= Beginning of Section =

/-- 03 R108, R115, 04 R130 to R132: HALT, RETE, SOSRUN and SOSWAIT outside a delay slot and the end of a loop. -/
def Obligations.LaneHaltReteAndSectionUnit : Prop :=
  ∀ (s : State) (key : Nat) (g : BitVec 3), canIssue s key = true →
    let l := seenLane s key
    (l.delay = .none → atLoopEnd l = false → l.shadow = false → l.sosQ = [] →
      ∃ t, exec (.halt key false) s = .next t ∧ (laneAt t key).phase = .halting ∧ (laneAt t key).haltAt = l.pc)
    ∧ (l.delay = .none → atLoopEnd l = false → l.evSrc ≠ 0 →
      ∃ t, exec (.rete key false) s = .next t ∧ (laneAt t key).delay = .rete ∧ (laneAt t key).pc = l.pc + 1)
    ∧ (l.cur.lctl.getLsbD 0 = true → (∀ q ∈ l.sosQ, q.1 ≠ g) →
      ∃ t, exec (.sosrun key false g) s = .next t ∧ (laneAt t key).sosQ = l.sosQ ++ [(g, l.slot)])
    ∧ ((∃ q ∈ l.sosQ, q.1 = g) →
      ∃ t, exec (.soswait key false g) s = .next t ∧ (laneAt t key).sosWait = some g ∧ canIssue t key = false)
    ∧ ((∀ q ∈ l.sosQ, q.1 ≠ g) →
      ∃ t, exec (.soswait key false g) s = .next t ∧ (laneAt t key).sosWait = none)

/-- 04 R123: a reserved word, and a branch with the reserved condition code, is a no-operation that raises the NOTE ILLEGAL_OP,
once per block load; in either case it takes one slot and changes no register. -/
def Obligations.LaneIllegalWord : Prop :=
  ∀ (s : State) (key : Nat) (word : W36) (d : BitVec 4) (target : BitVec 12) (c : Instr), canIssue s key = true →
    (c = .illegalOp key false word ∧ laneDecode key false word = none) ∨ c = .j key false 15 target ∨
      c = .call key false 15 d target ∨ c = .jr key false 15 d →
    let l := seenLane s key
    ∃ t, exec c s = .next t ∧ (laneAt t key).pend = l.pend ∧
      (laneAt t key).slot = l.slot + 1 ∧ regsOf (laneAt t key).cur = regsOf l.cur ∧
      10 ∈ (laneAt t key).noted ∧
      (10 ∈ l.noted ∨ ∃ r ∈ t.flt.lineQ, r.src = 0x0302 ∧ r.obj = blockOf key)

/-- A lane instruction changes its own Lane and the fault collector, and nothing else. -/
def Obligations.LaneInstructionsChangeTheirLaneOnly : Prop :=
  ∀ (c : Instr) (s t : State) (key : Nat) (ded : Bool), issuesOn c = some (key, ded) → exec c s = .next t →
    t = { s with lanes := t.lanes, flt := t.flt } ∧ (∀ i, i ≠ key → laneAt t i = laneAt s i) ∧
      (laneAt t key).cmt = (laneAt s key).cmt

/-- 03 R88: an instruction whose fetch or read meets a double-bit error discards the wave of its Lane, and SEVERE is
reported. -/
def Obligations.LaneDoubleBitError : Prop :=
  ∀ (c : Instr) (s : State) (key : Nat), issuesOn c = some (key, true) → canIssue s key = true →
    (∀ word, c = .illegalOp key true word → laneDecode key true word = none) →
    ∃ t, exec c s = .next t ∧ (laneAt t key).phase = .over ∧ (laneAt t key).cause = 1 ∧
      ∃ r ∈ t.flt.lineQ, r.src = 0x0305 ∧ r.obj = blockOf key

/-- 03 R82, R139: an instruction keeps every word of the memories of its Lane, as the section unit has left them by its slot, but
those that a store, or the move of a filter tap, writes. -/
def Obligations.LaneMemoryFrame : Prop :=
  ∀ (c : Instr) (s t : State) (key : Nat) (ded : Bool) (m : LaneMem) (a : Nat),
    issuesOn c = some (key, ded) → exec c s = .next t →
    (∀ toY mode src, c = .st key ded toY mode src →
      m = .p ∨ m ≠ (if toY then LaneMem.y else LaneMem.x) ∨
        a % 8192 ≠ modeAddr (seenLane s key) (if toY then .y else .x) mode % 8192) →
    (∀ ac fromP ix ic, c = .firtap key ded ac fromP true ix ic ∨ c = .firtapn key ded ac fromP true ix ic →
      m ≠ .x ∨ a % 8192 ≠ tapMoveAddr (seenLane s key) ix % 8192) →
    laneRd (laneAt t key) m a = laneRd (if canIssue s key = true ∧ ded = false then seenLane s key else laneAt s key) m a

/-- 03 R86, R103, R106, R107: an event is taken in one slot: EPC takes the address of the next instruction, the shadow bank is
selected, the PEND bit of the source is cleared, and the PC goes to its vector; PRIORITY comes before PARAM and PARAM before
AUDIT. -/
def Obligations.LaneTakesEvent : Prop :=
  ∀ (s : State) (key : Nat), s.wave.live = true → (laneAt s key).slot < laneBudget s → mustTake (laneAt s key) = true →
    let l := seenLane s key
    let src : BitVec 2 := if l.evPend.getLsbD 2 then 1 else if l.evPend.getLsbD 1 then 2 else 3
    ∃ t, exec (.laneEventTake key) s = .next t ∧ (laneAt t key).shadow = true ∧ (laneAt t key).evSrc = src ∧
      (laneAt t key).pc = BitVec.ofNat 12 (4 * src.toNat) ∧
      (laneAt t key).cur.epc = (if l.phase = .halting then l.haltAt else l.pc) ∧
      (laneAt t key).evPend = l.evPend &&& ~~~(if src = 1 then 4 else if src = 2 then 2 else 1) ∧
      (laneAt t key).slot = l.slot + 1 ∧ (laneAt t key).phase = .run

/-- 04 R130, 01 R25: a Lane whose program has ended with no event, no section group and no result outstanding commits its
context. -/
def Obligations.LaneWaveCompletes : Prop :=
  ∀ (s : State) (key : Nat), s.wave.live = true →
    let l := laneAt s key
    l.phase = .halting → l.evPend = 0 → l.evSrc = 0 → l.sosQ = [] → l.slot ≤ laneBudget s →
    ∃ t, exec (.laneWaveComplete key) s = .next t ∧ (laneAt t key).phase = .done ∧
      (laneAt t key).cmt = (settleAll l).cur ∧ (laneAt t key).cur = (settleAll l).cur ∧
      t = { s with lanes := t.lanes, sig := t.sig, flt := t.flt } ∧ (∀ i, i ≠ key → laneAt t i = laneAt s i)

/-- 03 R118, R120: a Lane that reaches its budget without having completed HALT discards the wave, its block stops, and SEVERE
is reported; one that has completed HALT by the last slot of the budget does not. -/
def Obligations.LaneBudgetOverrun : Prop :=
  ∀ (s : State) (key : Nat), s.wave.live = true →
    (laneAt s key).phase = .run ∨ (laneAt s key).phase = .halting → laneBudget s ≤ (laneAt s key).slot →
    let l := laneAt s key
    let halted := l.phase = .halting ∧ l.evPend = 0 ∧ l.evSrc = 0 ∧ l.sosQ = [] ∧ l.slot = laneBudget s
    (halted → exec (.budgetOverrun key) s = .next s)
    ∧ (¬ halted → ∃ t, exec (.budgetOverrun key) s = .next t ∧ (laneAt t key).phase = .over ∧ (laneAt t key).st = 3 ∧
      (laneAt t key).cmt = l.cmt ∧ (∃ r ∈ t.flt.lineQ, r.src = 0x0306 ∧ r.obj = blockOf key) ∧
      t = { s with lanes := t.lanes, flt := t.flt } ∧ (∀ i, i ≠ key → laneAt t i = laneAt s i))

/-- 03 R111 to R116: a group that has not begun runs its chains in order and leaves the queue; what waits for it goes on. -/
def Obligations.LaneSectionGroupCompletes : Prop :=
  ∀ (s : State) (key slot t0 : Nat) (g : BitVec 3) (rest : List (BitVec 3 × Nat)), s.wave.live = true →
    let l := laneAt s key
    l.phase = .run ∨ l.phase = .halting → l.sosQ = (g, t0) :: rest → l.sosRun = none →
    (∀ c ∈ groupChains l g, c.count ≠ 0) →
    let u := (groupChains l g).foldl (fun q c => chainRun l.fade c q) (l.cur, 0)
    ∃ t, exec (.sosGroupComplete key slot false) s = .next t ∧ (laneAt t key).sosQ = rest ∧
      (laneAt t key).cur = u.1 ∧ (laneAt t key).pend.length = l.pend.length + u.2 ∧
      (laneAt t key).sosWait = (if l.sosWait = some g then none else l.sosWait) ∧
      l.slot ≤ (laneAt t key).slot ∧
      (laneAt t key).slot ≤ max l.slot (max (max (t0 + 1) l.sosFree)
        (max t0 l.sosDone + 39 * ((groupChains l g).map (·.count)).sum)) ∧
      t = { s with lanes := t.lanes } ∧ (∀ i, i ≠ key → laneAt t i = laneAt s i)

/-- 03 R113: one section on one sample. -/
def Obligations.SectionRecurrence : Prop :=
  ∀ (k : Section) (x : W36),
    let sum := k.b0.toInt * x.toInt + k.b1.toInt * k.x1.toInt + k.b2.toInt * k.x2.toInt
      - k.a1.toInt * k.y1.toInt - k.a2.toInt * k.y2.toInt
    let y := clamp36 (roundEven sum (2 ^ 33))
    sectionStep k x = (y, out36 (roundEven sum (2 ^ 33)), { k with x1 := x, x2 := k.x1, y1 := y, y2 := k.y1 })

/-! ### Kiosks -/

/-- 11 R357 to R359, 10 R319: an accepted request of a command of a Kiosk has the command's effect at once and its response
when it has one; a forwarded one of a claimant whose Octot link is up waits to take effect in both units. -/
def Obligations.KioskCommandsAccepted : Prop :=
  ∀ (c : Instr) (q : KioskRow), kioskRow c = some q → RunsOn c q.code q.kiosk q.fwd q.check q.effect

/-- 11 R358, R359: a request that expects another epoch is answered EPOCH_MISMATCH, one that fails the command's own checks
with what they find; CLK_GATE_SET, whose refusal is also shown in a sticky bit, is left to the statement of gates. -/
def Obligations.KioskCommandsTurnedAway : Prop :=
  ∀ (c : Instr) (q : KioskRow) (s : State) (r : Req), kioskRow c = some q → (∀ k, c ≠ .clkGateSet k) →
    heldReq q.code q.kiosk s = some r →
    (epochOk r s = false → exec c s = .next (answerFail q.kiosk { status := 0x0005 } s))
    ∧ (epochOk r s = true → ∀ f, q.check r.payload s = some f → exec c s = .next (answerFail q.kiosk f s))

/-- 11 R357, R358 and the chapters of the commands: the commands that only read are answered at once and change nothing but
the host interface; NET_PTP_STATUS takes free values for readings of its own, so that their counter advances. -/
def Obligations.KioskReads : Prop :=
  ∀ (k : Fin 32) (secs : BitVec 48) (ns : BitVec 32),
    ReadsOnly (.sysVersion k) ∧ ReadsOnly (.sysEcho k) ∧ ReadsOnly (.sysLogStatus k) ∧ ReadsOnly (.sysTime k secs ns)
    ∧ ReadsOnly (.sysKioskStatus k) ∧ ReadsOnly (.planVerify k) ∧ ReadsOnly (.planStatus k) ∧ ReadsOnly (.planLatencyRead k)
    ∧ ReadsOnly (.xpNodeRead k) ∧ ReadsOnly (.xpOvlStatus k) ∧ ReadsOnly (.xpAlleyStatus k) ∧ ReadsOnly (.blkParamRead k)
    ∧ ReadsOnly (.playerStatus k) ∧ ReadsOnly (.dspStatus k) ∧ ReadsOnly (.dspDistrictRead k)
    ∧ ReadsOnly (.drvMonitorRead k) ∧ ReadsOnly (.netPortStatus k) ∧ ReadsOnly (.netStatsRead k)
    ∧ Reads (fun s t => t = { s with host := t.host, free := t.free }) (.netPtpStatus k () ()) ∧ ReadsOnly (.censusSummary k) ∧ ReadsOnly (.censusRead k)
    ∧ ReadsOnly (.censusPlanCheck k) ∧ ReadsOnly (.twinStatusRead k) ∧ ReadsOnly (.twinMismatchRead k)
    ∧ ReadsOnly (.clkStatusRead k) ∧ ReadsOnly (.pwrPinmapRead k) ∧ ReadsOnly (.fltStatusRead k)
    ∧ ReadsOnly (.fltInjectStatus k) ∧ ReadsOnly (.secStatus k) ∧ ReadsOnly (.secIdentity k) ∧ ReadsOnly (.bulkStatus k)
    ∧ ReadsOnly (.bulkSpaceInfo k) ∧ ReadsOnly (.z640Info k) ∧ ReadsOnly (.z640XpRead k) ∧ ReadsOnly (.z640Status k)

/-- 11 R366, 02 R73, R79, 05 R173, R183, 06 R212, R217, 07 R252, 08 R290, 13 R436, R440, 15 R486, 11 R373: what some commands
that set registers leave in them. -/
def Obligations.KioskSettings : Prop :=
  ∀ k : Fin 32,
    Leaves (.sysEventConfig k) (fun p s t => t.host.classes
      = if byteAt p 0 = 1 then BitVec.ofNat 5 (fld p 1 1) else s.host.classes)
    ∧ Leaves (.xpStepTimeout k) (fun p s t => t.xp.stTimeout = if byteAt p 0 = 0 then s.xp.stTimeout else byteAt p 0)
    ∧ Leaves (.xpOvlBind k) (fun p s t => t.xp.bind = s.xp.bind ∧
      tget none t.xp.bindNext (byteAt p 0).toNat = some (if byteAt p 1 = 0xFF then none
        else some { level := (byteAt p 1).toNat, brokenActs := byteAt p 2 == 1 }))
    ∧ (∀ (s : State) (w : BitVec 64) (i : Nat) (b : Option Bind), s.xp.bindNext = [(i, some b)] →
      tget none (bindAct w s).xp.bind i = b ∧ (tget {} (bindAct w s).xp.pri i).follows = some w ∧
        (bindAct w s).xp.bindNext = [])
    ∧ Leaves (.playerStop k) (fun p s t => (tget {} s.plan.players (byteAt p 0).toNat).st = 2 →
      (tget {} t.plan.players (byteAt p 0).toNat).st = 3 ∧
        (tget {} t.plan.players (byteAt p 0).toNat).stopAt = nextWave s + 96)
    ∧ Leaves (.playerBind k) (fun p _ t => (tget {} t.plan.players (byteAt p 0).toNat).bound
      = if byteAt p 1 = 0xFF then none else some (byteAt p 1).toNat)
    ∧ Leaves (.dspThresholds k) (fun p _ t => byteAt p 0 = 1 →
      t.place.thrNext = some (BitVec.ofNat 8 (fld p 1 1), BitVec.ofNat 8 (fld p 2 1), BitVec.ofNat 8 (fld p 3 1),
        BitVec.ofNat 16 (fld p 4 2)) ∧ t.place.shadowK = BitVec.ofNat 16 (fld p 4 2))
    ∧ Leaves (.dspAuditConfig k) (fun p _ t => byteAt p 0 = 1 → t.place.audOn = (byteAt p 1 == 1) ∧
      t.place.audCycle = BitVec.ofNat 16 (fld p 2 2) ∧ t.place.audWin = BitVec.ofNat 16 (fld p 4 2))
    ∧ Leaves (.drvKerbSet k) (fun p _ t => byteAt p 1 = 1 → (chanAt t (byteAt p 0).toNat).kerb
      = { floor := fld p 2 1, vPeak := fld p 4 2, release := fld p 6 2 })
    ∧ Leaves (.netRingOwner k) (fun p _ t => (ringAt t (fld p 0 1)).owner = some (byteAt p 1 == 1))
    ∧ Leaves (.clkDpllConfig k) (fun p _ t => byteAt p 0 = 1 → t.clk.realign = (byteAt p 1 == 1) ∧
      t.clk.pull = fld p 2 2 ∧ t.clk.stepLim = fld p 4 4 ∧ t.clk.holdAlarm = fld p 8 2)
    ∧ Leaves (.pwrVcore k) (fun p s t => byteAt p 0 = 1 → t.clk.floor = fld p 1 1 ∧ t.clk.ceil = fld p 2 1 ∧
      t.clk.vid = max (fld p 1 1) (min s.clk.vid (fld p 2 1)))
    ∧ Leaves (.secRollbackCommit k) (fun p _ t => t.sm.rollback = fld p 0 1)
    ∧ Leaves (.z640ViewSet k) (fun p _ t => byteAt p 0 = 1 → t.host.view = (byteAt p 1 == 1) ∧
      t.host.rowBase = fld p 4 2 ∧ t.host.strips = fld p 6 2 ∧ t.host.colBase = fld p 8 2 ∧ t.host.buses = fld p 10 2)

= End of Section =

- **What needs to be done**:
Looking at the records above, return exactly the lines from the line with "def Obligations.KioskCommandsTurnedAway : Prop" to the line with "ReadsOnly (.sysVersion k)", both ends included.

- **Task answer**:
def Obligations.KioskCommandsTurnedAway : Prop :=
  ∀ (c : Instr) (q : KioskRow) (s : State) (r : Req), kioskRow c = some q → (∀ k, c ≠ .clkGateSet k) →
    heldReq q.code q.kiosk s = some r →
    (epochOk r s = false → exec c s = .next (answerFail q.kiosk { status := 0x0005 } s))
    ∧ (epochOk r s = true → ∀ f, q.check r.payload s = some f → exec c s = .next (answerFail q.kiosk f s))

/-- 11 R357, R358 and the chapters of the commands: the commands that only read are answered at once and change nothing but
the host interface; NET_PTP_STATUS takes free values for readings of its own, so that their counter advances. -/
def Obligations.KioskReads : Prop :=
  ∀ (k : Fin 32) (secs : BitVec 48) (ns : BitVec 32),
    ReadsOnly (.sysVersion k) ∧ ReadsOnly (.sysEcho k) ∧ ReadsOnly (.sysLogStatus k) ∧ ReadsOnly (.sysTime k secs ns)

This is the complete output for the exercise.